In Chapter 6, Musgrove examines antiharassment activism from 1987 to 1995 through the rise and fall of the Center for the Study of the Harassment of African Americans. He details a "black counterattack" to state surveillance and media scrutiny in which black elected officials strategized an anti-harassment campaign that culminated in the widespread defense of Judge Alcee Hastings of Florida and Washington, DC, mayor Marion Barry. Musgrove revisits the negative ramifications of conspiracy theory that he believes undergirded harassment ideology. For Musgrove, "damning evidence" of guilt only gave the impression that African Americans were "playing the race card" to protect corrupt black leaders. As such, the black counterattack undermined its own credibility, which Musgrove contends contributed to the skepticism of whites.

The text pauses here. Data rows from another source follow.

/-- 60_exceptions.md R201, R202, R217: how a step can end. It answers a next state, unless a failure was already recorded or (the
model's stuck state, notes/assumptions/12.md) prefixes fill the whole code segment and no fetch the decode loop would ever
make of them is rejected; it never refuses. -/
def Obligations.StepOutcomes : Prop :=
  ∀ s : State, (∃ t, s.fault = none ∧ step s = .next t)
    ∨ (∃ f, s.fault = some f ∧ step s = .fault (.stopped f))
    ∨ (s.fault = none ∧ s.halted = false ∧ s.rep = none ∧ s.scan = none
        ∧ (∀ j, s.rejectedAt (s.busLog.length + j) .memory false (s.fetchAddr j).toNat = false)
        ∧ step s = .fault .endlessPrefixes)

/-! ## Invariants and whole-machine rules -/

/-- The invariant holds right after reset (10_state.md R38), and after `reset()` of a state with canonical memory
(70_reset_and_hazards.md R224). -/
def Obligations.ResetInv : Prop :=
  State.reset.Inv ∧ ∀ (s : State) (g : Gprs), s.mem.wf = true → (s.resetWith g).Inv

/-- Every step keeps the invariant: memory canonical, the queue within its capacity and consistent with the fetch cursor
(10_state.md R31), IP at the first byte of a repetition in progress (R24, R35), no request or inhibit outliving its boundary
(60_exceptions.md R209, R210). -/
def Obligations.StepKeepsInv : Prop :=
  ∀ s t : State, s.Inv → step s = .next t → t.Inv

/-- 20_memory.md R41, R52, R54: memory changes only by a recorded write. Every byte that reads differently after a step was
stored by a write transaction of that step, with the value it now has. -/
def Obligations.MemoryChangesAreWrites : Prop :=
  ∀ s t : State, s.mem.wf = true → step s = .next t →
    ∃ l, t.busLog = l ++ s.busLog ∧
      ∀ a, t.mem.read a ≠ s.mem.read a → BusOp.write a (t.mem.read a) ∈ l

/-- What an instruction stores to: every byte outside the addresses of its memory destination or of its pushes reads as
before, also when the bus rejects an access. The addresses are those of the meanings (30_encoding.md R68, 40_data_transfer.md
R79), in the state the instruction starts in. -/
def Obligations.MemoryFrame : Prop :=
  ∀ (i : Instr) (s t : State), exec i s = .next t → ∀ a, a ∉ storesOf i s → t.mem.read a = s.mem.read a

/-- 20_memory.md R42: only IN and OUT reach the I/O space. -/
def Obligations.PortsOnlyByInOut : Prop :=
  ∀ (i : Instr) (s t : State), exec i s = .next t → usesPorts i = false →
    ∃ l, t.busLog = l ++ s.busLog ∧ ∀ o ∈ l, o.isPort = false

/-- 10_state.md R23, R28, 20_memory.md R59: TF is written by POPF and IRET only, IF by CLI, STI, POPF, IRET, DF by CLD, STD, POPF, IRET, CS by
far transfers, IRET, MOV CS and POP CS (interrupt entry apart, which is no instruction). -/
def Obligations.ControlWriters : Prop :=
  ∀ (i : Instr) (s t : State), exec i s = .next t →
    (t.flags.tf ≠ s.flags.tf → i = .popf ∨ i = .iret)
    ∧ (t.flags.ifl ≠ s.flags.ifl → i = .cli ∨ i = .sti ∨ i = .popf ∨ i = .iret)
    ∧ (t.flags.df ≠ s.flags.df → i = .cld ∨ i = .std ∨ i = .popf ∨ i = .iret)
    ∧ (t.sreg.cs ≠ s.sreg.cs → writesCs i = true)

/-- 10_state.md R32, R33, R35, 60_exceptions.md R204: no instruction touches a pending external request or the single-step latch;
only HLT halts; only INT, INT3, INTO, DIV, IDIV and AAM raise a request; only string instructions start or end a repetition.
That no instruction changes the parameters, the TEST input or what the bus rejects is the model's choice
(notes/assumptions/1.md, notes/assumptions/4.md). -/
def Obligations.ControlStateFrame : Prop :=
  ∀ (i : Instr) (s t : State), exec i s = .next t →
    t.nmiQ = s.nmiQ ∧ t.intrQ = s.intrQ ∧ t.ssLatch = s.ssLatch
    ∧ t.params = s.params ∧ t.testAsserted = s.testAsserted ∧ t.rejects = s.rejects
    ∧ (t.halted ≠ s.halted → i = .hlt)
    ∧ (t.rep ≠ s.rep → i.isString = true)
    ∧ (t.internalReq ≠ s.internalReq →
        (∃ n, i = .int n) ∨ i = .int3 ∨ i = .into ∨ (∃ f, i = .div f) ∨ (∃ f, i = .idiv f) ∨ ∃ b, i = .aam b)

/-- 60_exceptions.md R210: the fixed priority order, and that the request taken is the only one removed. -/
def Obligations.ServicePriority : Prop :=
  ∀ s : State,
    (∀ v, s.internalReq = some v → takeRequest s = some (v, { s with internalReq := none }))
    ∧ (s.internalReq = none → s.inhibit = true → takeRequest s = none)
    ∧ (s.internalReq = none → s.inhibit = false →
        (∀ v q, s.nmiQ = v :: q → takeRequest s = some (v, { s with nmiQ := q }))
        ∧ (s.nmiQ = [] → s.flags.ifl = true → ∀ v q, s.intrQ = v :: q →
            takeRequest s = some (v, { s with intrQ := q }))
        ∧ (s.nmiQ = [] → (s.flags.ifl = false ∨ s.intrQ = []) →
            takeRequest s = if s.ssLatch then some (1, { s with ssLatch := false }) else none))

/-- 60_exceptions.md R210: the chain runs until nothing that may be taken is pending, and clears `inhibit`. -/
def Obligations.ServiceChainDrains : Prop :=
  ∀ s : State, s.accepts → ∃ t, serviceChain s = .ok () t ∧ t.inhibit = false ∧ t.internalReq = none
    ∧ (s.inhibit = false → takeRequest t = none)

/-- 60_exceptions.md R212: taking an interrupt. The flags image, CS and the return address are pushed in this order, IF and TF
cleared, IP and CS loaded from entry `v` of the vector table (after the pushes, which may have written it), the queue
flushed, a repetition ended and the halted state left; nothing else changes, and the data transactions are these ten. The
return address is IP, or during a repetition that of 43_string.md R141. -/
def Obligations.InterruptEntry : Prop :=
  ∀ (v : Byte) (s : State), s.accepts →
    let off : Word := BitVec.ofNat 16 (4 * v.toNat)
    let ret : Word := match s.rep, s.params.repResume with
      | none, _ => s.ip
      | some r, .allPrefixes => r.pfx.start
      | some r, .lastPrefixOnly => r.pfx.start + BitVec.ofNat 16 (r.pfx.count - 1)
    let p := ((s.pushed (flagsImage s.flags)).pushed s.sreg.cs).pushed ret
    let stk (k : Nat) : Addr := phys s.sreg.ss (s.gpr.sp - BitVec.ofNat 16 k)
    ∃ t, intEntry v s = .ok () t
      ∧ t = ({ p with
          ip := p.wordAt 0 off
          sreg := { p.sreg with cs := p.wordAt 0 (off + 2) }
          flags := { s.flags with ifl := false, tf := false }
          rep := none
          halted := false }).withBiu t
      ∧ t.queue = [] ∧ t.fetchIp = t.ip
      ∧ dataOps t.busLog =
          [.read (phys 0 (off + 3)) (p.byteAt 0 (off + 3)), .read (phys 0 (off + 2)) (p.byteAt 0 (off + 2)),
           .read (phys 0 (off + 1)) (p.byteAt 0 (off + 1)), .read (phys 0 off) (p.byteAt 0 off),
           .write (stk 5) (highByte ret), .write (stk 6) (lowByte ret),
           .write (stk 3) (highByte s.sreg.cs), .write (stk 4) (lowByte s.sreg.cs),
           .write (stk 1) (highByte (flagsImage s.flags)), .write (stk 2) (lowByte (flagsImage s.flags))]
          ++ dataOps s.busLog

/-- 60_exceptions.md R214: "the return instruction restores the original instruction pointer and flags exactly". IRET after an
entry restores IP (the return address), CS, SP and every flag, and leaves the other registers alone. -/
def Obligations.EntryThenIret : Prop :=
  ∀ (v : Byte) (s t : State), s.accepts → s.mem.wf = true → intEntry v s = .ok () t →
    ∃ u, exec .iret t = .next u ∧ u.ip = s.returnAddress ∧ u.sreg = s.sreg ∧ u.flags = s.flags ∧ u.gpr = s.gpr
      ∧ u.queue = [] ∧ u.fetchIp = u.ip

/-- 60_exceptions.md R207: a unit that began with TF = 1 and left nothing of higher priority pending ends with the single-step
trap, vector 1; one that began with TF = 0 sets no latch. -/
def Obligations.SingleStepTrap : Prop :=
  ∀ t : State, t.fault = none → t.accepts → t.internalReq = none → t.nmiQ = [] →
    (t.flags.ifl = false ∨ t.intrQ = []) →
    (t.inhibit = false → ∃ u, intEntry 1 { t with ssLatch := false, pfx := Prefixes.none } = .ok () u ∧
      boundary true t = { u with inhibit := false })
    ∧ (t.inhibit = true → boundary true t = { t with ssLatch := true, inhibit := false, pfx := Prefixes.none })
    ∧ (t.inhibit = false → t.ssLatch = false → boundary false t = { t with pfx := Prefixes.none })

/-- 60_exceptions.md R202, 92_eei_decisions.md D47: a rejected access stops the unit at once with BusFault; effects already made stay.
So for every primitive: a memory read or write in either phase, a port read or write of either width; a rejected fetch, in a
fill or in decoding, after the fetches before it; a step whose next instruction has a rejected fetch among its bytes, also
where they are prefixes without end; an interrupt entry whose first push is rejected (SP is down, nothing stored). A word
store whose second byte alone is rejected has stored its first; the boundary then services nothing. Which call is rejected
is the model's datum (notes/assumptions/4.md), and so is the order of SP and store (notes/assumptions/18.md). -/
def Obligations.RejectedAccess : Prop :=
  ∀ s : State,
    (∀ ph (a : Addr), s.rejectsNext .memory false a.toNat → StopsAt (memRead ph a s) s)
    ∧ (∀ ph (a : Addr) v, s.rejectsNext .memory true a.toNat → StopsAt (memWrite ph a v s) s)
    ∧ (∀ p : Word, s.rejectsNext .io false p.toNat → StopsAt (ioRead8 p s) s ∧ StopsAt (ioRead16 p s) s)
    ∧ (∀ p : Word, s.rejectsNext .io true p.toNat →
        (∀ v, StopsAt (ioWrite8 p v s) s) ∧ ∀ v, StopsAt (ioWrite16 p v s) s)
    ∧ (∀ j, s.firstRejectedFetch j →
        (fill s = .stop ((s.drew 1).appended j).busFault ∨ ∃ k, k ≤ j ∧ fill s = .ok () ((s.drew 1).appended k))
        ∧ (∀ n, s.queue.length + j < n → consume n s =
            .stop { (s.appended j).busFault with queue := [], ip := s.ip + BitVec.ofNat 16 (s.queue.length + j) })
        ∧ (s.fault = none → s.halted = false → s.rep = none →
            (∀ c, s.scan = some c → s.queue.length + j < c.length) →
            ∃ t, step s = .next t ∧
              t = ({ s with ip := t.ip, fault := some .busFault, pfx := Prefixes.none }).withBiu t))
    ∧ (∀ off, s.rejectsNext .memory false (phys (s.segOr .ds) off).toNat →
        Runs (.mov (.alOb off)) s fun _ => { s with fault := some .busFault })
    ∧ (∀ off, (∀ n sp wr a, s.rejectedAt n sp wr a = true ↔
          sp = .memory ∧ wr = true ∧ a = (phys (s.segOr .ds) (off + 1)).toNat) →
        Runs (.mov (.ovAx off)) s fun _ =>
          { s.putByte (s.segOr .ds) off (s.reg8 .al) with fault := some .busFault })
    ∧ (∀ v, s.rejectsNext .memory true (phys s.sreg.ss (s.gpr.sp - 2)).toNat →
        StopsAt (intEntry v s) (s.setReg16 .sp (s.gpr.sp - 2)))
    ∧ ∀ tf, s.fault = some .busFault → boundary tf s = { s with pfx := Prefixes.none }

/-! ## Host operations -/

/-- 10_state.md R38, 70_reset_and_hazards.md R224, 60_exceptions.md R206: reset, with the general registers at the draw RESET_GPR and memory left
as it is; and `raise_request`, which appends to its queue and changes nothing else. -/
def Obligations.ResetAndRequests : Prop :=
  (∀ (s : State) (g : Gprs),
    let t := s.resetWith g
    t.sreg.cs = 0xFFFF ∧ t.ip = 0 ∧ t.sreg.ds = 0 ∧ t.sreg.ss = 0 ∧ t.sreg.es = 0 ∧ flagsImage t.flags = 0xF002
    ∧ t.queue = [] ∧ t.fetchIp = 0 ∧ t.halted = false ∧ t.internalReq = none ∧ t.nmiQ = [] ∧ t.intrQ = []
    ∧ t.ssLatch = false ∧ t.inhibit = false ∧ t.rep = none ∧ t.fault = none
    ∧ t.gpr = g ∧ t.mem = s.mem ∧ t.busLog = s.busLog
    ∧ t.fetchAddr 0 = 0xFFFF0)
  ∧ ∀ (s : State) (v : Byte),
    s.raiseRequest v false = { s with nmiQ := s.nmiQ ++ [v] } ∧ s.raiseRequest v true = { s with intrQ := s.intrQ ++ [v] }

/-- 60_exceptions.md R218: `step_n(k)` counts at most `k` units and ends early only with a terminal failure, an idle core, or the
stuck state of notes/assumptions/12.md. -/
def Obligations.StepNCount : Prop :=
  ∀ (k : Nat) (s : State), (stepN k s).count ≤ k ∧
    ((stepN k s).count < k → (stepN k s).fault ≠ none
      ∨ ((stepN k s).state.halted = true ∧ (stepN k s).state.wakes = false)
      ∨ step (stepN k s).state = .fault .endlessPrefixes)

The contributions of Rumor, Repression, and Racial Politics are many. First, Musgrove joins a legion of scholars who have debunked the myth of a colorblind or postracial America. Instead of framing civil rights reforms as the end of an era of racial hostility, Musgrove argues that these reforms energized conservative resistance to black political empowerment. Second, Musgrove broadens our understanding of the dimensions of white backlash as well as political incorporation. Black radical groups were indeed targets of state surveillance, but Musgrove shows that black elected officials were not immune to repression. His study convincingly argues that surveillance, harassment, and white backlash were critical components of political incorporation, an important intervention that counters the emphasis on the assimilation and cooptation of BEOs. Finally, Musgrove provides an important historical and political context for the current climate in which political warfare, politics by other means, and scandal journalism have become the norm in US politics. By drawing from the theory that African Americans serve as the nation's "miner's canary," he underscores Guinier and Torres's argument that "their distress is the first sign of danger that threatens us all."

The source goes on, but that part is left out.